Authors’ Contribution
Conception or design of the work: L. Kroeldrup, J. M. Hertz, C. Fagerberg, K. Christensen. Data acquisition, analysis, and interpretation: L. Kroeldrup, L. A. Larsen, C. Fagerberg, J. M. Hertz, K. Christensen. Drafting of the manuscript: L. Kroeldrup, L. A. Larsen, K. Christensen. Drafting of figures and tables: L. Kroeldrup, L. A. Larsen, K. Christensen. Critical review and final approval of the manuscript: all authors.
Acknowledgments
The authors thank Steen Gregersen for technical assistance and Jan Hansen at DCCR for continuing support. A special thanks to the late Mads Hollegaard at The NBS-Biobank, SSI, for his engagement, competent technical support and for readily facilitating the collection of DNA samples. This work was supported by the University of Southern Denmark; Region of Southern Denmark; Aase and Ejnar Danielsen Foundation; and A. P. Moeller and Wife Chastine Mc-Kinney Moeller's Foundation.
Conflict of Interest
None.
Ethical Standards
All procedures contributing to this work was approved by and comply with the ethical standards of the Danish Data Protection Agency (ID: 2012-41-0112) and the Scientific-Ethical Committee of Southern Denmark (ID: S-20130037).
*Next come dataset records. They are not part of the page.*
-- ==== Sys2Proof/Laws/Looks.lean ====
section
/-! SUPPORT. The zones and the staged cue: most signals leave both alone, and every signal but those of the output frame and
of a panel press leaves the looks of the zones and the staged cue. -/

namespace Sys2Proof.Machine

/-- The zones and the Cue Unit. -/
def State.indoor (s : State) : Vector Zone 24 × Cue := (s.zones, s.cue)

/-- The looks of the zones and the Cue Unit. -/
def State.aspect (s : State) : Vector Zone 24 × Cue := (s.looks, s.cue)

/-- States that agree on `State.indoor` agree on `State.aspect`. -/
theorem State.aspect_of_indoor {s t : State} (h : t.indoor = s.indoor) : t.aspect = s.aspect := by
  have h1 : t.zones = s.zones := congrArg Prod.fst h
  have h2 : t.cue = s.cue := congrArg Prod.snd h
  simp only [State.aspect, State.looks, h1, h2]

/-! ## The updates -/

@[simp] theorem State.onAxis_indoor (s : State) (a : Axis) (f : AxisRecord → AxisRecord) :
    (s.onAxis a f).indoor = s.indoor := rfl
@[simp] theorem State.onContext_indoor (s : State) (c : Fin 16) (f : Context → Context) :
    (s.onContext c f).indoor = s.indoor := rfl
@[simp] theorem State.onSlot_indoor (s : State) (k : Fin 52) (f : Slot → Slot) : (s.onSlot k f).indoor = s.indoor := rfl
@[simp] theorem State.post_indoor (s : State) (key : ReportKey) (content : List Byte) :
    (s.post key content).indoor = s.indoor := rfl
@[simp] theorem State.reportAxis_indoor (s : State) (a : Axis) : (s.reportAxis a).indoor = s.indoor := rfl
@[simp] theorem State.reportZone_indoor (s : State) (z : Fin 24) : (s.reportZone z).indoor = s.indoor := rfl
@[simp] theorem State.withPumpRun_indoor (s : State) : s.withPumpRun.indoor = s.indoor := rfl
@[simp] theorem State.withPump_indoor (s : State) (o w : Option Hydraulic) : (s.withPump o w).indoor = s.indoor := rfl
@[simp] theorem State.withDemand_indoor (s : State) (k : Fin 52) (d : Nat) : (s.withDemand k d).indoor = s.indoor := rfl
@[simp] theorem State.moveTo_indoor (s : State) (a : Axis) (new : AxisState) : (s.moveTo a new).indoor = s.indoor := rfl
@[simp] theorem State.enterHold_indoor (s : State) (a : Axis) : (s.enterHold a).indoor = s.indoor := rfl
@[simp] theorem State.enterStopping_indoor (s : State) (a : Axis) : (s.enterStopping a).indoor = s.indoor := rfl
@[simp] theorem State.enterIdle_indoor (s : State) (a : Axis) : (s.enterIdle a).indoor = s.indoor := rfl
@[simp] theorem State.playNotices_indoor (s : State) (n : List Notice) : (s.playNotices n).indoor = s.indoor := rfl
@[simp] theorem State.afterPass_indoor (s : State) : s.afterPass.indoor = s.indoor := by
  simp only [State.afterPass, State.indoor]

@[simp] theorem State.enterFault_indoor (s : State) (a : Axis) (k : FaultKind) : (s.enterFault a k).indoor = s.indoor := rfl
@[simp] theorem State.driveOn_indoor (s : State) (a : Axis) : (s.driveOn a).indoor = s.indoor := by
  unfold State.driveOn; split <;> rfl

@[simp] theorem State.takeStep_indoor (s : State) (a : Axis) : (s.takeStep a).indoor = s.indoor := by
  unfold State.takeStep
  split
  · rfl
  · split
    · rfl
    · split <;> rfl

@[simp] theorem State.travelReport_indoor (s : State) (a : Axis) : (s.travelReport a).indoor = s.indoor := by
  unfold State.travelReport
  split
  · split <;> rfl
  · rfl

@[simp] theorem State.activateHead_indoor (s : State) (a : Axis) : (s.activateHead a).indoor = s.indoor := by
  unfold State.activateHead
  split
  · split <;> rfl
  · rfl

@[simp] theorem State.release_indoor (s : State) (c : Fin 16) (a : Axis) : (s.release c a).indoor = s.indoor := rfl
@[simp] theorem State.bind_indoor (s : State) (c : Fin 16) (o : Owner) (a : Axis) : (s.bind c o a).indoor = s.indoor := rfl
@[simp] theorem State.makeRun_indoor (s : State) (a : Axis) (c : Fin 16) (p : Fin 12) (t : Nat) :
    (s.makeRun a c p t).indoor = s.indoor := rfl
@[simp] theorem State.stopNotice_indoor (s : State) : s.stopNotice.indoor = s.indoor := rfl
@[simp] theorem State.joinNotice_indoor (s : State) (n : Notice) : (s.joinNotice n).indoor = s.indoor := by
  unfold State.joinNotice; split <;> rfl

@[simp] theorem State.denyTone_indoor (s : State) (z : Fin 24) : (s.denyTone z).indoor = s.indoor := by
  unfold State.denyTone; split
  · simp
  · rfl

@[simp] theorem reportZoneChange_indoor (z : Fin 24) (before : Zone) (s : State) :
    (reportZoneChange z before s).indoor = s.indoor := by
  unfold reportZoneChange; split <;> simp

@[simp] theorem reportFault_indoor (a : Axis) (k : FaultKind) (p : Option Int) (s : State) :
    (reportFault a k p s).indoor = s.indoor := by
  unfold reportFault; split <;> simp

@[simp] theorem enterMoving_indoor (a : Axis) (s : State) : (enterMoving a s).indoor = s.indoor := by
  simp [enterMoving]

@[simp] theorem State.startDwell_indoor (s : State) (a : Axis) : (s.startDwell a).indoor = s.indoor := rfl

@[simp] theorem State.countDwell_indoor (s : State) : s.countDwell.indoor = s.indoor := rfl

@[simp] theorem enterDwell_indoor (a : Axis) (s : State) : (enterDwell a s).1.indoor = s.indoor := by
  unfold enterDwell
  simp only
  split
  · simp
  · split <;> simp

@[simp] theorem enterPreparing_indoor (a : Axis) (s : State) : (enterPreparing a s).1.indoor = s.indoor := by
  unfold enterPreparing
  simp only
  split <;> split <;> simp

@[simp] theorem addHold_indoor (a : Axis) (r : HoldReason) (s : State) : (addHold a r s).indoor = s.indoor := by
  unfold addHold
  simp only
  split
  · split <;> simp
  · rfl

@[simp] theorem admitStep_indoor (c : Fin 16) (t : Step) (s : State) : (admitStep c t s).1.indoor = s.indoor := by
  unfold admitStep
  simp only
  split
  · simp
  · split <;> simp

@[simp] theorem endAxis_indoor (a : Axis) (s : State) : (endAxis a s).1.indoor = s.indoor := by
  unfold endAxis
  simp only
  split <;> try simp
  split <;> simp

@[simp] theorem endStop_indoor (a : Axis) (s : State) : (endStop a s).1.indoor = s.indoor := by
  unfold endStop
  simp only
  split
  · simp
  · split
    · simp
    · split <;> simp

/-! ## The handlers -/

@[simp] theorem takeUp_indoor (a : Axis) (s : State) : (takeUp a s).1.indoor = s.indoor := by
  unfold takeUp
  split
  · split <;> simp
  · simp

@[simp] theorem endEntry_indoor (a : Axis) (s : State) : (endEntry a s).1.indoor = s.indoor := by
  unfold endEntry; split <;> simp

@[simp] theorem testGates_indoor (a : Axis) (s : State) : (testGates a s).1.indoor = s.indoor := by
  unfold testGates
  simp only
  split
  · split
    · split <;> simp
    · simp
  · simp

@[simp] theorem nextStep_indoor (a : Axis) (c : Fin 16) (s : State) : (nextStep a c s).1.indoor = s.indoor := by
  unfold nextStep
  simp only
  split
  · simp
  · split
    · simp
    · split
      · first | rfl | simp
      · (repeat' split) <;> simp

@[simp] theorem endDwell_indoor (a : Axis) (s : State) : (endDwell a s).1.indoor = s.indoor := by
  unfold endDwell
  simp only
  split
  · split
    · simp
    · simp
    · split <;> simp
  · simp

@[simp] theorem removeHold_indoor (a : Axis) (r : HoldReason) (s : State) : (removeHold a r s).1.indoor = s.indoor := by
  unfold removeHold
  simp only
  split
  · split
    · split <;> simp
    · simp
  · simp

@[simp] theorem travelled_indoor (a : Axis) (p : Option Int) (s : State) : (travelled a p s).1.indoor = s.indoor := by
  unfold travelled
  simp only
  split
  · split
    · simp
    · split <;> simp
  · simp
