/-! ## The pump -/

theorem requestPump_free {h : Hydraulic} (ho : s.pump.owner = none) :
    handle (.requestPump h) s = (s.withPump (some h) s.pump.waiting, [.post pumpSlot s.config.pumpRating, .testGates (axisOfHydraulic h)]) := by
  simp only [handle, requestPump, ho]

theorem requestPump_own {h : Hydraulic} (ho : s.pump.owner = some h) : handle (.requestPump h) s = (s, []) := by
  simp only [handle, requestPump, ho, if_true]

/-- A hydraulic axis that another one keeps from the pump waits for it (R128). -/
theorem requestPump_waits {h o : Hydraulic} (ho : s.pump.owner = some o) (hne : o ≠ h)
    (hwait : s.pump.waiting ≠ none → s.pump.waiting ≠ s.pump.owner) :
    (handle (.requestPump h) s).2 = [] ∧ (handle (.requestPump h) s).1.pump.waiting = some h := by
  simp only [handle, requestPump, ho, if_neg hne]
  split
  · exact ⟨rfl, rfl⟩
  · next hw =>
    refine ⟨rfl, ?_⟩
    obtain ⟨g, hg⟩ := Option.ne_none_iff_exists'.1 hw
    have hgo := hwait hw
    rw [hg, ho] at hgo
    rw [hg]
    cases g <;> cases h <;> cases o <;> first | rfl | exact absurd rfl hne | exact absurd rfl hgo

/-- A hydraulic axis requests the pump, and comes to the end of its entry. -/
theorem run_requests {h : Hydraulic} (hr : r.warming) (hrecord : s.axis (axisOfHydraulic h) = r)
    (horder : Orderly [.requestPump h, .reportAxis (axisOfHydraulic h), .endEntry (axisOfHydraulic h)] s)
    (hwait : s.pump.waiting ≠ none → s.pump.waiting ≠ s.pump.owner)
    (hu : (run n sent [.requestPump h, .reportAxis (axisOfHydraulic h), .endEntry (axisOfHydraulic h)] s).unsettled = false) :
    ∃ m later w, run n sent [.requestPump h, .reportAxis (axisOfHydraulic h), .endEntry (axisOfHydraulic h)] s
        = run m later [.endEntry (axisOfHydraulic h)] w ∧ Warmed s r (axisOfHydraulic h) w := by
  have hhydraulic {g : Hydraulic} (hg : hydraulicOf (axisOfHydraulic h) = some g) : h = g := by
    cases h <;> exact Option.some.inj hg
  have hslot : powerSlot (axisOfHydraulic h) = pumpSlot := by cases h <;> rfl
  have hne : axisOfHydraulic h ≠ .windlass := by cases h <;> decide
  have htraffic := handle_traffic (x := .requestPump h) rfl s
  have hstill := handle_still (.requestPump h) s
  have horder' := orderly_law.handled _ _ _ horder
  obtain ⟨m, later, hrun⟩ := run_takes (by simp) hu
  rw [hrun] at hu ⊢
  cases ho : s.pump.owner with
  | none =>
    rw [requestPump_free ho] at htraffic hstill horder' hu ⊢
    obtain ⟨m', later', w, hrun', hw⟩ := run_posts (s := s.withPump (some h) s.pump.waiting)
      (l := [.testGates (axisOfHydraulic h), .reportAxis (axisOfHydraulic h)]) (d := s.config.pumpRating) (n := m) (sent := later) hr hrecord (by rw [hslot]; exact horder')
      (fun g hg => congrArg some (hhydraulic hg)) (by simp [quietFor, Signal.gentle, Signal.spares]) (fun e => absurd e hne)
      (by rw [hslot]; exact hu)
    rw [hslot] at hrun'
    exact ⟨m', later', w, hrun', hw.of_keeps hstill fun d _ => State.keeps_of_traffic htraffic _ d⟩
  | some o =>
    by_cases hoh : o = h
    · subst hoh
      rw [requestPump_own ho] at horder' hu ⊢
      exact run_waits (l := [.reportAxis (axisOfHydraulic o)]) hr hrecord horder' (fun g hg => ho.trans (congrArg some (hhydraulic hg)))
        (by simp [quietFor, Signal.gentle, Signal.spares]) (fun e => absurd e hne) hu
    · obtain ⟨hnone, hwaits⟩ := requestPump_waits ho hoh hwait
      rw [hnone] at hu ⊢
      obtain ⟨m', later', hrun'⟩ := run_takes (by simp) hu
      refine ⟨m', later', _, hrun', hstill, .inl ?_, ?_, fun d _ => State.keeps_of_traffic htraffic _ d⟩
      · exact (handle_axis_other (.requestPump h) s (by simp [Signal.concerns])).trans hrecord
      · cases h <;> exact .inr hwaits

/-! ## The entry -/

/-- An axis that enters PREPARING from IDLE without a fault comes to the end of its entry (R74, R128). -/
theorem run_enterPreparing (he : s.entryFault a = none) (hidle : (s.axis a).state = .idle)
    (hr : ((s.entered a).axis a).warming) (horder : Orderly (enterPreparing a s).2 (enterPreparing a s).1)
    (hwait : a ≠ .windlass → s.pump.waiting ≠ none → s.pump.waiting ≠ s.pump.owner)
    (hu : (run n sent (enterPreparing a s).2 (enterPreparing a s).1).unsettled = false) :
    ∃ m later w, run n sent (enterPreparing a s).2 (enterPreparing a s).1 = run m later [.endEntry a] w
      ∧ Warmed (s.entered a) ((s.entered a).axis a) a w := by
  have hleaves : s.leavesIdle a = idleSignals a := if_pos hidle
  rw [enterPreparing_enters he, hleaves] at horder hu ⊢
  have hwaits (ha : a ≠ .windlass) : (s.entered a).pump.waiting ≠ none → (s.entered a).pump.waiting ≠ (s.entered a).pump.owner := by
    rw [State.waiting_of_organs (s.entered_organs a), State.owner_of_organs (s.entered_organs a)]
    exact hwait ha
  cases a with
  | windlass =>
    refine run_posts (a := .windlass) (l := [.reportAxis .windlass, .evaluatePermits]) hr rfl horder (fun h hh => by cases hh)
      (by simp [quietFor, Signal.gentle, Signal.spares]) (fun _ => ?_) hu
    rw [State.config_of_still (s.entered_still .windlass)]
  | hatch => exact run_requests (h := .hatch) hr rfl horder (hwaits (by decide)) hu
  | platform => exact run_requests (h := .platform) hr rfl horder (hwaits (by decide)) hu

end Sys2Proof.Machine
end

section
/-! ACK_FAULT (R73, R74, R87, R96): its refusals, and the step that an acknowledged axis takes up. -/

namespace Sys2Proof.Machine

variable {s t u v w : State} {a : Axis} {c : Fin 16} {y : Step} {rest : List Step} {n : Nat} {sent : List Outgoing}

/-! ## The step taken up -/

theorem State.oldestStep_of_head (hc : s.head a = some c) (hsteps : s.contexts[c].steps = y :: rest) :
    s.oldestStep a = some { context := c, step := y } := by
  rw [State.oldestStep, hc, Option.bind_some, hsteps]
  rfl

/-- A step that is taken up leaves its context (R74, R103). -/
theorem State.entered_context (hc : s.head a = some c) (hsteps : s.contexts[c].steps = y :: rest) (hnone : (s.axis a).current = none) :
    (s.entered a).contexts[c] = { s.contexts[c] with steps := rest } := by
  have htaken : (s.takeStep a).contexts[c] = { s.contexts[c] with steps := rest } := by
    unfold State.takeStep
    rw [hc]
    dsimp only
    rw [hsteps]
    dsimp only
    split <;> exact s.onContext_same c fun x => { x with steps := rest }
  have hstep : s.withStep a = s.takeStep a := if_pos (by simp [hnone])
  rw [← htaken, ← hstep]
  rfl

/-- The record of an axis that takes up a step from IDLE (R73, R74). -/
theorem State.entered_enters (hc : s.head a = some c) (hsteps : s.contexts[c].steps = y :: rest) (hnone : (s.axis a).current = none)
    (hholds : (s.axis a).holds = noHolds) : ((s.entered a).axis a).enters s a { context := c, step := y } := by
  rw [s.entered_axis a, hnone, Option.none_or, State.oldestStep_of_head hc hsteps]
  exact ⟨⟨rfl, hholds, rfl⟩, rfl, rfl, rfl, rfl, rfl⟩

theorem takeUp_starts (hc : s.head a = some c) (hidle : (s.axis a).state = .idle) (hactive : s.contexts[c].state = .active)
    (hsteps : s.contexts[c].steps ≠ []) : takeUp a s = enterPreparing a s := by
  unfold takeUp
  rw [hc]
  exact if_pos ⟨hidle, hactive, hsteps⟩

/-- The end of an entry is the end of its run, where the gates send nothing. -/
theorem run_endEntry (hs : (w.axis a).state = .preparing) (hgates : (testGates a (w.entryEnded a)).2 = [])
    (hu : (run n sent [.endEntry a] w).unsettled = false) : run n sent [.endEntry a] w = (testGates a (w.entryEnded a)).1 := by
  obtain ⟨m, later, hrun⟩ := run_takes (by simp) hu
  rw [endEntry_preparing hs] at hrun
  rw [hrun] at hu ⊢
  obtain ⟨k, last, hlast⟩ := run_takes (by simp) hu
  refine hlast.trans ?_
  rw [handle, hgates]
  exact run_nil ..

theorem Warmed.preparing {start : State} {r : AxisRecord} (h : Warmed start r a w) (hr : r.warming) : (w.axis a).state = .preparing := by
  rcases h.record with e | ⟨e, -⟩ <;> (rw [e]; exact hr.state)

/-- An axis in IDLE that takes up the oldest step of its ACTIVE head comes through its entry (R73, R74). -/
theorem run_takesUp (horder : Orderly [.takeUp a] v) (hc : v.head a = some c) (hidle : (v.axis a).state = .idle)
    (hactive : v.contexts[c].state = .active) (hsteps : v.contexts[c].steps = y :: rest) (hnone : (v.axis a).current = none)
    (hholds : (v.axis a).holds = noHolds) (he : v.entryFault a = none)
    (hwait : a ≠ .windlass → v.pump.waiting ≠ none → v.pump.waiting ≠ v.pump.owner)
    (hdwell : (v.config.axes.get a).warnTime = 0 → y.arrived a (v.measured a) = true → y.dwellTime ≠ 0)
    (hu : (run n sent [.takeUp a] v).unsettled = false) :
    let t := run n sent [.takeUp a] v
    v.prepares t a (some { context := c, step := y }) ∧ t.contexts[c] = { v.contexts[c] with steps := rest } := by
  intro t
  have henters := State.entered_enters hc hsteps hnone hholds
  have htaken : handle (.takeUp a) v = enterPreparing a v := takeUp_starts hc hidle hactive (by rw [hsteps]; simp)
  have horder' := orderly_law.handled _ _ _ horder
  obtain ⟨m, later, hrun⟩ := run_takes (by simp) hu
  rw [htaken, List.append_nil] at horder' hrun
  obtain ⟨m', later', w, hwarm, hw⟩ := run_enterPreparing he hidle henters.towarming horder' hwait (hrun ▸ hu)
  obtain ⟨hgates, hprepares⟩ := hw.prepares henters (v.entered_still a) hdwell
  have hend : t = (testGates a (w.entryEnded a)).1 := by
    have hrun' : t = run m' later' [.endEntry a] w := hrun.trans hwarm
    exact hrun'.trans (run_endEntry (hw.preparing henters.towarming) hgates (hrun' ▸ hu))
  have hcontext := State.entered_context hc hsteps hnone
  rw [hend]
  refine ⟨hprepares, ?_⟩
  have hkept := hw.kept c (by rw [hcontext]; exact horder.bound.axis_of_head hc)
  exact (testGates_keeps a (w.entryEnded a) c).1.trans (hkept.1.trans hcontext)

/-! ## The acknowledgement -/

theorem acknowledge_still (a : Axis) (s : State) : (acknowledge a s).1.still = s.still := by
  simp [acknowledge_eq, State.acknowledged]

theorem acknowledge_pump (a : Axis) (s : State) : (acknowledge a s).1.pump = s.pump := by
  have hpump : (s.acknowledged a).pump = s.pump := by simp [State.acknowledged]
  rw [acknowledge_eq]
  exact State.activateHead_cases (P := fun u => u.pump = s.pump) (fun _ _ _ _ => hpump) fun _ => hpump
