-- ==== Sys2Proof/Machine/Replies.lean ====
section
/-! DEFINITION. The reply codes and the data reply frames, each as the act of sending it (spec 30 R92 to R95; log 12).
DESIGN CHOICE (log 32): called by itself on a closed transport, an event the spec does not have, each sends all the same. -/

namespace Sys2Proof.Machine

/-- The row `A`, acknowledge (30 R92; 41 R150). -/
def execCodeA (s : State) : Result := .next (s.sendCode .A).done
/-- The row `C`, complete (30 R92; 41 R150). -/
def execCodeC (s : State) : Result := .next (s.sendCode .C).done
/-- The row `E`, error (30 R92; 41 R150). -/
def execCodeE (s : State) : Result := .next (s.sendCode .E).done
/-- The row `N`, negative (30 R92; 41 R150); no other operation calls it (42 R188). -/
def execCodeN (s : State) : Result := .next (s.sendCode .N).done

/-- `SendPayload(p)` in a block built with variant `v` (41 R151 to R153, R155). DESIGN CHOICE (log 32): it sends on a
closed transport too. -/
def sendPayloadAs (v : Variant) (p : List Byte) (s : State) : Result :=
  if s.params.variant ≠ v then .refused .variantNotSelected
  else if 255 < p.length then .refused .payloadTooLong
  else .next (s.sendPayload p).done

/-- The frame `REPLY_DATA_A`, sent (30 R93). -/
def execReplyDataA (p : List Byte) (s : State) : Result := sendPayloadAs .A p s
/-- The frame `REPLY_DATA_B`, sent (30 R94). -/
def execReplyDataB (p : List Byte) (s : State) : Result := sendPayloadAs .B p s
/-- `SendPayload_A` (41 R151). -/
def execSendPayloadA (p : List Byte) (s : State) : Result := sendPayloadAs .A p s
/-- `SendPayload_B` (41 R152). -/
def execSendPayloadB (p : List Byte) (s : State) : Result := sendPayloadAs .B p s
/-- `SendCode(c)` (41 R150). DESIGN CHOICE (log 32): it sends on a closed transport too. -/
def execSendCode (c : ReplyCode) (s : State) : Result := .next (s.sendCode c).done

end Sys2Proof.Machine
end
Appendix A Karyotypes in our data that we considered to be benign variants:
46,XYqh+; 46,XYqh-; 46,X,?Yqh-; 46,X,der(Y)?t(Y;15)(q11.2; p11); 46,XX,1qh+; 46,XX,9qh+; 46,XY,9qh+; 46,XY,9qh-; 46,XX,inv(9); 46,XY,inv(9); 46,XX,inv(9)(p13q21); 46,XY,inv(9) (p11q12); 46,XY,inv(9)(p11q13); 46,XX,inv(9),22ps+; 46,XY, var(15)(p13QFQ55); 46,XX,var(16)(q11.2); 46,XY,16qh+; 46, XY,var(21)(QFQ35); 46,XY,21ps+; 46,XX,22pss; 46,XY,22pss; 46,XX,22ps+; 46,XY,22ps+.
Appendix B Microsatellite markers used for zygosity analyses:
D10S1225, D8S1132, D1S518, D2S1384, D16S518, D18S1153, D21S1912, D5S1505, D20S471, D11S4102, D4S394, and D6S309.